Referiert
Angststörungen im Kindes- und Jugendalter: Kognitive Verhaltenstherapie als Methode erster Wahl


Die Prognose bei Angststörungen ist ungünstig, da eine Chronifizierungstendenz besteht. Wie Längsschnittstudien belegen, ist eine Angststörung im Kindesalter zudem ein bedeutsamer Risikofaktor für die Entwicklung psychischer Störungen im Erwachsenenalter. Angststörungen, affektive Störungen und Substanzabhängigkeit sind die häufigsten Störungen, die sich in der Folge von Angststörungen entwickeln. Die emotionale Störung mit Trennungsangst scheint dabei mit einem besonders hohen Risiko für das Auftreten psychischer Störungen im Erwachsenenalter behaftet zu sein. „Trotz des ungünstigen Verlaufs erhalten viele Kinder mit Angststörungen keine professionelle Hilfe, und viele Kinder mit Angststörungen werden nicht als solche erkannt“, sagt Prof. Dr. Silvia Schneider von der Universität Basel. Die Kinder- und Jugendpsychologin sieht hier einen dringenden Aufklärungs- und Informationsbedarf bei Eltern und Kindern.
Anhand einer Metaanalyse, in die 24 aktuelle englisch- oder deutschsprachig publizierte Studien eingingen, konnte Schneider ermitteln, dass Angststörungen im Kindes- und Jugendalter erfolgreich mit Verhaltenstherapie behandelt werden können. Die Katamnesedaten dokumentieren, dass die Therapieerfolge über mehrere Jahre stabil bleiben. Für die Behandlungsgruppen zeigte sich mit einer Prä-post-Effektstärke von 0,86 ein großer Effekt, während die Wartelistengruppe eine durchschnittliche Effektstärke von 0,13 aufwies.
Nach Ablauf der Therapie erfüllten 69 Prozent der Kinder die Diagnosekriterien ihrer primären Angststörung nicht mehr im Vergleich zu 13 Prozent aus der Wartekontrollgruppe.

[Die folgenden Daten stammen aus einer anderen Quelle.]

-- ==== Sys2Proof/Machine/Mem.lean ====
section
/-! DEFINITION. Memory integrity: the merge buffers, the scrubber, the flip mask, the tracker's ageing, sparing, DRAM refresh, the flash
and reading the journal (15_memory_integrity.md). -/

namespace Sys2Proof.Machine

/-! ### Merge buffers -/

/-- A memory with a merge buffer (R320). -/
def mergeMem (mem : Nat) : Bool := decide (mem = 0) || (decide (0x10 ≤ mem) && decide (mem ≤ 0x13))

/-- Entries of a merge buffer. -/
def mergeCap (mem : Nat) : Nat := if mem = 0 then 16 else 64

/-- Bytes of a code word. -/
def wordBytes (mem : Nat) : Nat := if memClass mem = 9 then 64 else if mem = 0x01 ∨ mem = 0x02 then 16 else if mem = 0x07 then 4 else 8

/-- The merge buffer that serves a word: each set of 16 banks has its own, and each DRAM island. -/
def mergeSet (mem ix : Nat) : Nat := mem * 256 + (if mem = 0 then bankOf mem ix / 16 else 0)

/-- The memory exists in the running profile (R3, R317). -/
def State.memBound (s : State) (mem : Nat) : Bool :=
  if 0x10 ≤ mem then decide (mem ≤ 0x13) && decide (s.rig.run.drams / 2 ^ (mem - 0x10) % 2 = 1) else decide (mem ≤ 0x09)

/-- The words of a memory. -/
def wordsOf (mem : Nat) : Nat := banksOf mem * wordsPerBank mem

/-- Entries of a buffer and, behind its capacity, writers that wait for one, oldest first. -/
def State.mergeSetOf (s : State) (k : Nat) : List MergeEnt := s.mem.merge.filter (fun e => decide (mergeSet e.mem e.ix = k))

/-- The entry, or the waiting writer, of a word. -/
def State.mergeEnt (s : State) (mem ix : Nat) : Option MergeEnt := s.mem.merge.find? (fun e => decide (e.mem = mem) && decide (e.ix = ix))

/-- The word is held in a merge entry. -/
def State.mergeHeld (s : State) (mem ix : Nat) : Bool := ((s.mergeSetOf (mergeSet mem ix)).take (mergeCap mem)).any (fun e => decide (e.mem = mem) && decide (e.ix = ix))

def State.dropMerge (s : State) (mem ix : Nat) : State :=
  { s with mem := { s.mem with merge := s.mem.merge.filter (fun e => !(decide (e.mem = mem) && decide (e.ix = ix))) } }

def State.setMerge (s : State) (e : MergeEnt) : State :=
  { s with mem := { s.mem with merge := s.mem.merge.map (fun x => if x.mem = e.mem ∧ x.ix = e.ix then e else x) } }

/-- Every byte of the entry's word has been written. -/
def mergeFull (e : MergeEnt) : Bool := decide (wordBytes e.mem ≤ e.bytes.length)

/-- Writes an entry to its memory (R320): with a fresh code when every byte was written or the read was good or corrected, else with the
poison pattern, which is logged and counted unless the word was poisoned already. -/
def State.writeMerge (s : State) (e : MergeEnt) : State :=
  let t := s.dropMerge e.mem e.ix
  if mergeFull e then t.noteWrite e.mem e.ix
  else if t.poisoned e.mem e.ix then t
  else
    match e.read with
    | some .uncorrectable => (t.poisonWord e.mem e.ix 2).post 0x0601 [e.mem, e.ix, Config.ownerBlock e.mem e.ix, Config.ownerObject e.mem e.ix]
    | some .oneBit => ((t.noteWrite e.mem e.ix).count Cn.memCe e.mem).offerWeak e.mem e.ix
    | _ => t.noteWrite e.mem e.ix

/-- While a writer waits for an entry of a buffer, the oldest entry is written as soon as its read has returned. -/
def State.relieve (s : State) (k cap : Nat) : State :=
  match s.mergeSetOf k with
  | [] => s
  | e :: r => if cap ≤ r.length ∧ e.read.isSome = true then s.writeMerge e else s

/-- Byte positions a narrow write gives, those of the word only. -/
def mergeBytes (mem : Nat) (b : Table (Option Nat)) (l : List (BitVec 6 × Byte)) : Table (Option Nat) :=
  l.foldl (fun (t : Table (Option Nat)) x => if x.1.toNat < wordBytes mem then Tbl.put t x.1.toNat none (some x.2.toNat) else t) b

/-- NARROW_WRITE (R320): the bytes go into the word's entry, or take one; a full buffer makes the writer wait for its oldest entry. -/
def execNarrowWrite (s : State) (mem : BitVec 8) (ix : Word) (bytes : List (BitVec 6 × Byte)) : Host.Outcome State Fault Refusal :=
  let m := mem.toNat
  let i := ix.toNat
  if mergeMem m ∧ s.memBound m = true ∧ i < wordsOf m ∧ s.released (if m = 0 then 7 else 4) = true then
    match s.mergeEnt m i with
    | some e =>
      let e := { e with bytes := mergeBytes m e.bytes bytes }
      let t := s.setMerge e
      .next (if mergeFull e ∧ t.mergeHeld m i = true then t.writeMerge e else t)
    | none =>
      let e : MergeEnt := { mem := m, ix := i, bytes := mergeBytes m [] bytes, read := none, order := s.mem.order }
      let t := { s with mem := { s.mem with merge := s.mem.merge ++ [e], order := s.mem.order + 1 } }
      let t := if mergeFull e ∧ t.mergeHeld m i = true then t.writeMerge e else t
      .next (t.relieve (mergeSet m i) (mergeCap m))
  else .next s

/-- MERGE_READ_RETURN (R320): the read of an entry's word returns. -/
def execMergeReadReturn (s : State) (mem : BitVec 8) (ix : Word) (ecc : Ecc) : Host.Outcome State Fault Refusal :=
  let m := mem.toNat
  let i := ix.toNat
  match s.mergeEnt m i with
  | some e =>
    if e.read.isSome ∨ s.mergeHeld m i = false then .next s
    else
      let e := { e with read := some (s.eccOf m i ecc) }
      let t := s.setMerge e
      if mergeFull e then .next ((t.writeMerge e).relieve (mergeSet m i) (mergeCap m)) else .next (t.relieve (mergeSet m i) (mergeCap m))
  | none => .next s

/-- MERGE_ENTRY_TIMEOUT (R320): 1 µs after its read returned the entry is written. -/
def execMergeEntryTimeout (s : State) (mem : BitVec 8) (ix : Word) : Host.Outcome State Fault Refusal :=
  match s.mergeEnt mem.toNat ix.toNat with
  | some e => if e.read.isSome then .next (s.writeMerge e) else .next s
  | none => .next s

/-! ### Scrubber -/

/-- A master may write the registers of MEM, and MEM is out of reset. -/
def State.memMay (s : State) (m : Master) : Bool := mayWrite m && s.released 4

/-- Results of MEM_SCRUB_CMD. -/
def scrubAborted : Nat := 2
def scrubLate : Nat := 3
def scrubBadArg : Nat := 4

/-- SCRUB_START (R323): a START while a pass runs is lost; one with a bad range or memory completes BAD_ARG; else a pass begins. -/
def execScrubStart (s : State) (m : Master) (mem : BitVec 8) : Host.Outcome State Fault Refusal :=
  if s.memMay m then
    if s.mem.scrub.running then .next (s.setFld F.memSts_start_lost 1)
    else
      let t := s.setFld F.memScrubCmd_mem mem.toNat
      let a := t.fld F.memScrubStart_idx
      let b := t.fld F.memScrubEnd_idx
      if a ≤ b ∧ b < wordsOf mem.toNat ∧ t.memBound mem.toNat = true then
        let t := ((t.setFld F.memScrubCmd_result 0).setFld F.memScrubCmd_busy 1).setFld F.memSts_scrub_busy 1
        .next { t with mem := { t.mem with scrub := { mem := mem.toNat, first := a, last := b, next := a, done := 0,
                                                      number := (t.mem.scrub.number + 1) % 2 ^ 32, checked := 0, corrected := 0,
                                                      poisoned := 0, already := 0, skipped := 0, weakMade := 0, spares := 0, running := true,
                                                      ended := false, aborted := false, startTick := t.sup.tick } } }
      else .next (t.setFld F.memScrubCmd_result scrubBadArg)
  else .next s

/-- SCRUB_ABORT (R323): before the read of the end word it stops the pass; after it, it completes ABORT_LATE and has no effect. -/
def execScrubAbort (s : State) (m : Master) : Host.Outcome State Fault Refusal :=
  if s.memMay m then
    if s.mem.scrub.running ∧ s.mem.scrub.ended = false then
      .next { s with mem := { s.mem with scrub := { s.mem.scrub with ended := true, aborted := true } } }
    else if s.mem.scrub.number = 0 then .next s
    else .next (s.setFld F.memScrubCmd_result scrubLate)
  else .next s

/-- The pass moves on from its word. -/
def State.scrubNext (s : State) : State :=
  let c := s.mem.scrub
  { s with mem := { s.mem with scrub := { c with next := c.next + 1, ended := decide (c.last ≤ c.next) } } }

/-- The word is checked: it counts, and it is the last one checked. -/
def State.scrubChecked (s : State) (f : ScrubSt → ScrubSt) : State :=
  let c := s.mem.scrub
  ((({ s with mem := { s.mem with scrub := { f c with checked := c.checked + 1, done := c.next } } }).setFld F.memScrubPos_pos c.next)).scrubNext

/-- SCRUB_WORD (R322): the next word of the pass; rewritten says that a write of it was taken since the read. -/
def execScrubWord (s : State) (ecc : Ecc) (rewritten : Bool) : Host.Outcome State Fault Refusal :=
  let c := s.mem.scrub
  if c.running = true ∧ c.ended = false ∧ s.sup.reefed = false then
    let m := c.mem
    let i := c.next
    if s.mergeHeld m i then
      .next ({ s with mem := { s.mem with scrub := { c with skipped := c.skipped + 1 } } }).scrubNext
    else if s.poisoned m i then .next (s.scrubChecked (fun c => { c with already := c.already + 1 }))
    else
      let known := s.mem.tracker.any (fun e => decide (e.mem = m) && decide (e.ix = i))
      let made := if s.exempt || known then 0 else 1
      match s.eccOf m i ecc with
      | .clean => .next (s.scrubChecked id)
      | .oneBit =>
        if rewritten then .next (s.scrubChecked (fun c => { c with skipped := c.skipped + 1 }))
        else
          let t := ((s.setFlip m i 0).count Cn.memCe m).offerWeak m i
          let n := t.mem.copying.length - s.mem.copying.length
          .next (t.scrubChecked (fun c => { c with corrected := c.corrected + 1, weakMade := c.weakMade + made, spares := c.spares + n }))
      | .uncorrectable =>
        if rewritten then .next (s.scrubChecked (fun c => { c with skipped := c.skipped + 1 }))
        else
          let t := (s.poisonWord m i 1).post 0x0601 [m, i, Config.ownerBlock m i, Config.ownerObject m i]
          let n := t.mem.copying.length - s.mem.copying.length
          .next (t.scrubChecked (fun c => { c with poisoned := c.poisoned + 1, weakMade := c.weakMade + made, spares := c.spares + n }))
  else .next s

/-- The summary of a pass (R324). -/
def scrubSummary (c : ScrubSt) (us : Nat) : List Nat :=
  leBytes 2 1 ++ [c.mem, if c.aborted then 2 else 1] ++ leBytes 4 c.number ++ leBytes 4 c.first ++ leBytes 4 c.last ++ leBytes 4 c.done ++
    leBytes 4 c.checked ++ leBytes 4 c.corrected ++ leBytes 4 c.poisoned ++ leBytes 4 c.already ++ leBytes 4 c.skipped ++
    leBytes 2 c.weakMade ++ leBytes 2 c.spares ++ leBytes 4 us ++ List.replicate 16 0

/-- SCRUB_DONE (R324): the summary is written, and SCRUB_DONE posted with the completion. -/
def execScrubDone (s : State) (us : Word) : Host.Outcome State Fault Refusal :=
  let c := s.mem.scrub
  if c.running = true ∧ c.ended = true then
    let r := if c.aborted then scrubAborted else 1
    let a := s.fld F.memScrubSumHi_addr * 2 ^ 32 + s.fld F.memScrubSumLo_addr * 64
    let t := s.hostWrite a (scrubSummary c us.toNat)
    let t := ((t.setFld F.memScrubCmd_result r).setFld F.memScrubCmd_busy 0).setFld F.memSts_scrub_busy 0
    let t := { t with mem := { t.mem with scrub := { c with running := false } } }
    .next ((t.count Cn.scrubPasses c.mem).post 0x0602 [r])
  else .next s

/-! ### Flip mask, tracker, sparing -/

/-- FLIP_ARM (R325): only master identity 0x00 writes MEM_FLIP_CTRL; nbits 0 and 3 arm nothing. -/
def execFlipArm (s : State) (m : Master) (ctrl : Word) : Host.Outcome State Fault Refusal :=
  if m = 0 ∧ s.released 4 = true then
    let n := getBits ctrl 28 2
    let arm := decide (getBits ctrl 31 1 = 1) && (decide (n = 1) || decide (n = 2))
    .next (((s.setReg F.memFlipCtrl.addr ctrl).setFld F.memFlipCtrl_armed arm.toNat).setFld F.memSts_flip_armed arm.toNat)
  else .next s

/-- WEAK_ENTRY_AGE (R326): an entry uncorrected for weak_age minutes is freed. -/
def execWeakEntryAge (s : State) (mem : BitVec 8) (ix : Word) : Host.Outcome State Fault Refusal := .next (s.freeWeak mem.toNat ix.toNat)

/-- The copy of a bank or row has ended. -/
def State.endCopy (s : State) (mem bank : Nat) : State :=
  let t := { s with mem := { s.mem with copying := s.mem.copying.filter (fun x => decide (x ≠ (mem, bank))),
                                        spared := Tbl.put s.mem.spared mem 0 (Tbl.find s.mem.spared mem 0 + 1) } }
  t.count Cn.memSpared mem

/-- SPARE_COPY_DONE (R328): newly uncorrectable words are poisoned, correctable ones copied corrected; reads move to the spare, and the
bank's retirement is journalled, with MEM_SPARE_DONE when its record is written. -/
def execSpareCopyDone (s : State) (mem : BitVec 8) (bank : BitVec 8) (bad : List Word) : Host.Outcome State Fault Refusal :=
  let m := mem.toNat
  let b := bank.toNat
  if memClass m = 8 ∧ s.mem.copying.contains (m, b) = true then
    let inBank := fun (k : Nat) => decide (k / 0x100000000 = m) && decide (bankOf m (k % 0x100000000) = b)
    let flips := (s.mem.flipped.filter (fun x => inBank x.1 && decide (x.2 = 2))).map (fun x => x.1 % 0x100000000)
    let words := (bad.map (·.toNat)).filter (fun i => decide (bankOf m i = b)) ++ flips
    let t := words.foldl (fun (t : State) i => if t.poisoned m i then t
      else (t.poisonWord m i 4).post 0x0601 [m, i, Config.ownerBlock m i, Config.ownerObject m i]) s
    let t := { t with mem := { t.mem with flipped := t.mem.flipped.filter (fun x => !(inBank x.1)) } }
    .next ((t.endCopy m b).recordRetire 8 (bankObj m b))
  else .next s

/-- ROW_REMAP_DONE (R329): the row is served from its remap row; ppr says that its bank still has a repair resource. Without one the
mapping stays and is journalled. -/
def execRowRemapDone (s : State) (stack : BitVec 2) (row : BitVec 28) (ppr : Bool) : Host.Outcome State Fault Refusal :=
  let m := 0x10 + stack.toNat
  let r := row.toNat
  if s.mem.copying.contains (m, r) then
    let t := s.endCopy m r
    let t := { t with mem := { t.mem with rowMap := t.mem.rowMap ++ [(m, r)] } }
    let t := if ppr then t
      else
        let u := { t with sup := { t.sup with retired := insRet ⟨9, bankObj m r, t.tim.sec % 2 ^ 32⟩ t.sup.retired } }
        (u.countN Cn.retirements 0 9 1).jnlPersist 6 0x0604 9 (bankObj m r) [] .none
    .next (t.post 0x0604 [m, r])
  else .next s

/-- HPPR_DONE (R329): the repaired row serves again, and its remap row is free. -/
def execHpprDone (s : State) (stack : BitVec 2) (row : BitVec 28) : Host.Outcome State Fault Refusal :=
  let m := 0x10 + stack.toNat
  let r := row.toNat
  if s.mem.rowMap.contains (m, r) ∧ s.isRetired 9 (bankObj m r) = false then
    .next { s with mem := { s.mem with rowMap := s.mem.rowMap.filter (fun x => decide (x ≠ (m, r))),
                                       spared := Tbl.put s.mem.spared m 0 (Tbl.find s.mem.spared m 0 - 1),
                                       used := Tbl.put s.mem.used m 0 (Tbl.find s.mem.used m 0 - 1),
                                       ppr := Tbl.put s.mem.ppr m 0 (Tbl.find s.mem.ppr m 0 + 1) } }
  else .next s

/-! ### DRAM refresh and flash -/

/-- The refresh level a temperature alone calls for: 0 to 3 (R330). -/
def tempLevel (t : Int) : Nat := if 105 < t then 3 else if 95 < t then 2 else if 85 < t then 1 else 0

Angststörungen manifestieren sich vorwiegend im Alter zwischen sieben und 21 Jahren, im Durchschnitt im Alter von elf Jahren. Um einem ungünstigen Verlauf und einer Krankheitsfortsetzung im Erwachsenenalter vorzubeugen, sollte die Behandlung bereits im Kindes- und Jugendalter beginnen. Die Therapie konzentriert sich primär auf den Abbau von Ängsten. Aktuelle verhaltenstherapeutische Behandlungsprogramme setzen dazu spezifische verhaltenstherapeutische Interventionen zur unmittelbaren Angstreduktion (zum Beispiel systematische Konfrontation mit Angst auslösenden Situationen, operante Techniken) ein. Sie integrieren aber auch kognitive Interventionen (zum Beispiel kognitive Aspekte der Angst/Psychoedukation; kognitive Bearbeitung dysfunktionaler Gedanken, Einschätzung eigener Bewältigungsmöglichkeiten) und allgemeine Interventionen zur Förderung der Autonomie (zum Beispiel Verbesserung von Selbstwirksamkeitsüberzeugung und Problemlösefähigkeiten). Außerdem werden immer häufiger die Eltern mit in die Angstbehandlung einbezogen.
Mittlerweile liegen auch erste kontrollierte Therapiestudien vor, die die kurzfristige Wirksamkeit psychopharmakologischer Behandlung (SSRI) nachweisen. Der Einsatz einer psychopharmakologischen Behandlung sollte nach Meinung von Schneider jedoch nicht allein, sondern immer in Kombination mit psychotherapeutischen Verfahren erfolgen. ms
Schneider S, In-Albon T: Die psychotherapeutische Behandlung von Angststörungen im Kindes- und Jugendalter – Was ist evidenzbasiert? Zeitschrift für Kinder- und Jugendpsychiatrie und Psychotherapie 2006; 3: 191–202.
Schneider S: Verhaltenstherapie bei Kindern und Jugendlichen mit Angststörungen. Behandlungsbedarf und Behandlungsmöglichkeiten. Psychotherapeut 2006; 2: 99–106.